On Wed, Jan 04, 2012 at 10:32:35PM +0100, Elisenda Cuadros wrote:
Hello,
Happy New Year to everyone :-)
Kevin, thank you very much for your help.
I changed the code according to your message.
Now "a,b,c,d" appears in the log. I donĀ“t know if this is a good symptom or not.
What can I do to debug more into this problem? I feel pretty useless...
[...]
On 04/01/2012 4:12, Kevin O'Connor wrote:
On Thu, Dec 29, 2011 at 07:23:44PM +0100, Elisenda Cuadros wrote: startBoot(void) { // Clear low-memory allocations (required by PMM spec).

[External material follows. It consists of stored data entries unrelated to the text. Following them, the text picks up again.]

-- ==== Sys2Proof/Machine/LinkDockets.lean ====
section
/-! DEFINITION. The dockets of the links: identities, jobs, routes, the time source, retraining, the scan of a buddy's slots (R340, R416, R417, R437, R440, R441, R453). -/
namespace Sys2Proof.Machine

/-- Largest module identifier, rank and table index (R440, R441). -/
def idMax : Nat := 16383

/-! ## Identities (R440) -/

/-- SELF_ID. -/
def execSelfId (via : Via) (s : State) : Host.Outcome State Fault Refusal :=
  .next (s.runDocket 0x0200 via (fun s b =>
    if idMax < param b 0 then s.invalid 0x10
    else ({ s with links := { s.links with selfId := some (param b 0) } } : State).ok []))

/-- SELF_RANK. -/
def execSelfRank (via : Via) (s : State) : Host.Outcome State Fault Refusal :=
  .next (s.runDocket 0x0201 via (fun s b =>
    if idMax < param b 0 then s.invalid 0x10
    else ({ s with links := { s.links with rank := param b 0 } } : State).ok []))

/-- LINK_JOB: two contexts never have the same job number but 0xFFFF, which is none. -/
def execLinkJob (via : Via) (s : State) : Host.Outcome State Fault Refusal :=
  .next (s.runDocket 0x0202 via (fun s b =>
    let c := dContext b
    let j := param b 0
    if !s.contextExists c then s.invalid 8
    else if j ≠ 0xFFFF ∧ (List.range 64).any (fun x => x != c && s.jobOf x == j) then s.invalid 0x10
    else ({ s with links := { s.links with jobs := tset s.links.jobs c j } } : State).ok []))

/-! ## Routes (R441) -/

/-- Write the same entry in every port's copy of a table. -/
def allCopies (t : Tbl (Nat × Nat) Nat) (i v : Nat) : Tbl (Nat × Nat) Nat := (List.range 12).foldl (fun t p => tset t (p, i) v) t

/-- ROUTE_SET. -/
def execRouteSet (via : Via) (s : State) : Host.Outcome State Fault Refusal :=
  .next (s.runDocket 0x0203 via (fun s b =>
    if idMax < param b 0 then s.invalid 0x10
    else ({ s with links := { s.links with routes := allCopies s.links.routes (param b 0) (param b 1 &&& 0x8FFF) } } : State).ok []))

/-- ROUTE_ALIAS. -/
def execRouteAlias (via : Via) (s : State) : Host.Outcome State Fault Refusal :=
  .next (s.runDocket 0x0204 via (fun s b =>
    if idMax < param b 0 then s.invalid 0x10
    else if idMax < param b 1 then s.invalid (paramAt 0x0204 1)
    else ({ s with links := { s.links with aliases := allCopies s.links.aliases (param b 0) (param b 1) } } : State).ok []))

/-- ROUTE_READ: entries of one port's copy, as 16 bits each. -/
def execRouteRead (via : Via) (s : State) : Host.Outcome State Fault Refusal :=
  .next (s.runDocket 0x0205 via (fun s b =>
    let p := param b 1
    let first := param b 2
    let n := param b 3
    let t := if param b 0 = 0 then s.links.routes else s.links.aliases
    if 1 < param b 0 then s.invalid 0x10
    else if 12 ≤ p then s.invalid (paramAt 0x0205 1)
    else if idMax < first then s.invalid (paramAt 0x0205 2)
    else if idMax + 1 < first + n then s.invalid (paramAt 0x0205 3)
    else if !s.rangeNamed via (param b 4) (2 * n) then s.invalid (paramAt 0x0205 4)
    else (s.moantWrite (param b 4) ((List.range n).flatMap (fun i => u16 (tget t (p, first + i) 0)))).ok (u32 n)))

/-! ## The time source and training (R340, R437, R453) -/

/-- PM_SOURCE: one UP port, or 15 for none. -/
def execPmSource (via : Via) (s : State) : Host.Outcome State Fault Refusal :=
  .next (s.runDocket 0x0206 via (fun s b =>
    let p := param b 0
    let set := fun (x : Option Nat) =>
      ({ s with pm := { s.pm with source := x, lastReq := s.pm.master, exchange := none } } : State).ok []
    if p = 15 then set none
    else if 12 ≤ p then s.invalid 0x10
    else if (s.lport p).state ≠ 2 then s.busy
    else set (some p)))

/-- LINK_RETRAIN: a port that is not enabled, or that waits for SELF_ID, cannot train. -/
def execLinkRetrain (via : Via) (s : State) : Host.Outcome State Fault Refusal :=
  .next (s.runDocket 0x0207 via (fun s b =>
    let p := param b 0
    if 12 ≤ p then s.invalid 0x10
    else if !(s.reg (.port p) 0).testBit 0 || s.links.selfId.isNone then s.busy
    else (s.retrain p).ok []))

/-- PM_STEP: the master takes what is left of its lead over the source in one step, under the rules of the first alignment. -/
def execPmStep (via : Via) (s : State) : Host.Outcome State Fault Refusal :=
  .next (s.runDocket 0x0208 via (fun s _ =>
    if s.pm.source.isNone || !s.pm.stepped then s.busy
    else
      let lead := s.pm.slew
      (s.stepMaster (BitVec.ofNat 64 ((s.pm.master.toNat : Int) - lead).toNat)).ok (u64 (wrapNat lead 64))))

/-! ## CKPT_SCAN (R416, R417) -/

/-- Send the reads of one slot's record: `at_` is where its bytes go. -/
def State.scanRead (s : State) (c id : Nat) (x : Scan) (at_ a : Nat) : List (Nat × Nat) → State × Scan
  | [] => (s, x)
  | (off, n) :: r =>
    let (s, t) := s.takeTxn
    let m := s.request c { typ := 2, dstId := id, dstRank := anyRank, len := n, addr := a + off, txn := t }
    match s.sendMsg c false none m with
    | none => (s, { x with failed := some 0 })
    | some s => s.scanRead c id { x with outst := x.outst ++ [⟨t, none, at_ + off, n⟩] } at_ a r

/-- A scan's parts replaced. -/
def State.setScan (s : State) (x : Scan) : State :=
  { s with host := { s.host with scans := s.host.scans.filter (fun y => y.via != x.via) ++ [x] } }

/-- A slot's size as its header gives it. -/
def slotSize (h : List Byte) : Nat := fieldAt h 0x10 8

/-- Whether a slot's header can have a trailer: the size holds both records. -/
def hasTrailer (h : List Byte) : Bool := decide (512 ≤ slotSize h) && decide (slotSize h < 2 ^ 48)

/-- The results for one slot: VALID, GEN, STEPNO as the header gives them. -/
def slotResult (h t : List Byte) : List (Nat × Nat) :=
  let gen := fieldAt h 4 4 % 65536
  let valid := hasTrailer h && fieldAt t 0 4 == 0x4C494154 && fieldAt t 4 4 % 65536 == gen && fieldAt t 8 4 == fieldAt h 8 4
  [(1, b2n valid), (2, gen), (4, fieldAt h 8 4)]

/-- A scan begins: both headers are read. -/
def State.scanBegin (s : State) (v : Via) (b : List Byte) : Done :=
  let c := dContext b
  if !s.contextExists c then s.invalid 8
  else if idMax < param b 0 then s.invalid 0x10
  else if param b 1 % 4096 ≠ 0 ∨ 2 ^ 41 ≤ param b 1 then s.invalid (paramAt 0x0400 1)
  else if param b 2 % 4096 ≠ 0 ∨ 2 ^ 41 ≤ param b 2 then s.invalid (paramAt 0x0400 2)
  else
    let x : Scan := { via := v, started := s.pm.ran, headers := List.replicate 512 0, got := List.replicate 512 0 }
    let (s, x) := s.scanRead c (param b 0) x 0 (param b 1) [(0, 256)]
    let (s, x) := s.scanRead c (param b 0) x 256 (param b 2) [(0, 256)]
    ⟨s.setScan x, .goesOn⟩

/-- The trailer reads of a slot, when its header can have one. -/
def State.trailerRead (s : State) (c id : Nat) (x : Scan) (at_ base : Nat) : State × Scan :=
  let h := (x.headers.drop at_).take 256
  if hasTrailer h then s.scanRead c id x at_ (base + slotSize h - 256) (cutsOf (base + slotSize h - 256) 256) else (s, x)

/-- A scan goes on: headers, trailers, the reply; no answer within the 2 ms of R480, or a refused read, fails it (log 80). -/
def State.scanStep (s : State) (v : Via) (b : List Byte) : Done :=
  let c := dContext b
  let drop := fun (s : State) => ({ s with host := { s.host with scans := s.host.scans.filter (fun y => y.via != v) } } : State)
  match s.host.scans.find? (fun x => x.via == v) with
  | none => s.scanBegin v b
  | some x =>
    if x.failed.isSome then (drop s).failedOpen
    else if !x.outst.isEmpty then (if x.started + 2000000 ≤ s.pm.ran then (drop s).failedOpen else ⟨s, .goesOn⟩)
    else if !x.trailers then
      let (s, x) := s.trailerRead c (param b 0) { x with trailers := true } 0 (param b 1)
      let (s, x) := s.trailerRead c (param b 0) x 256 (param b 2)
      ⟨s.setScan x, .goesOn⟩
    else
      let res := fun (at_ : Nat) => slotResult ((x.headers.drop at_).take 256) ((x.got.drop at_).take 256)
      (drop s).ok (packResults 0x10 (res 0 ++ res 256))

/-- CKPT_SCAN. -/
def execCkptScan (via : Via) (s : State) : Host.Outcome State Fault Refusal := .next (s.runDocket 0x0400 via (fun s b => s.scanStep via b))

end Sys2Proof.Machine
end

dprintf(1, "d\n"); memset((void*)BUILD_STACK_ADDR, 0, BUILD_EBDA_MINIMUM - BUILD_STACK_ADDR);
dprintf(3, "Jump to int19\n");
Well, since you saw "d", but not "Jump to int19" it would indicate that it died in the memcpy (I assume your debug level was set to something higher than 3). That's really strange - I don't know why it would halt there. You could change the first dprintf to read something like:
dprintf(1, "d addr=%p len=%x\n", (void*)BUILD_STACK_ADDR, BUILD_EBDA_MINIMUM - BUILD_STACK_ADDR);
If the output makes sense (it should report 0x7000 and 0x89000) and it is really halting in the memset, then maybe coreboot is mapping something into the first 1 meg of ram - though that's just a wild guess.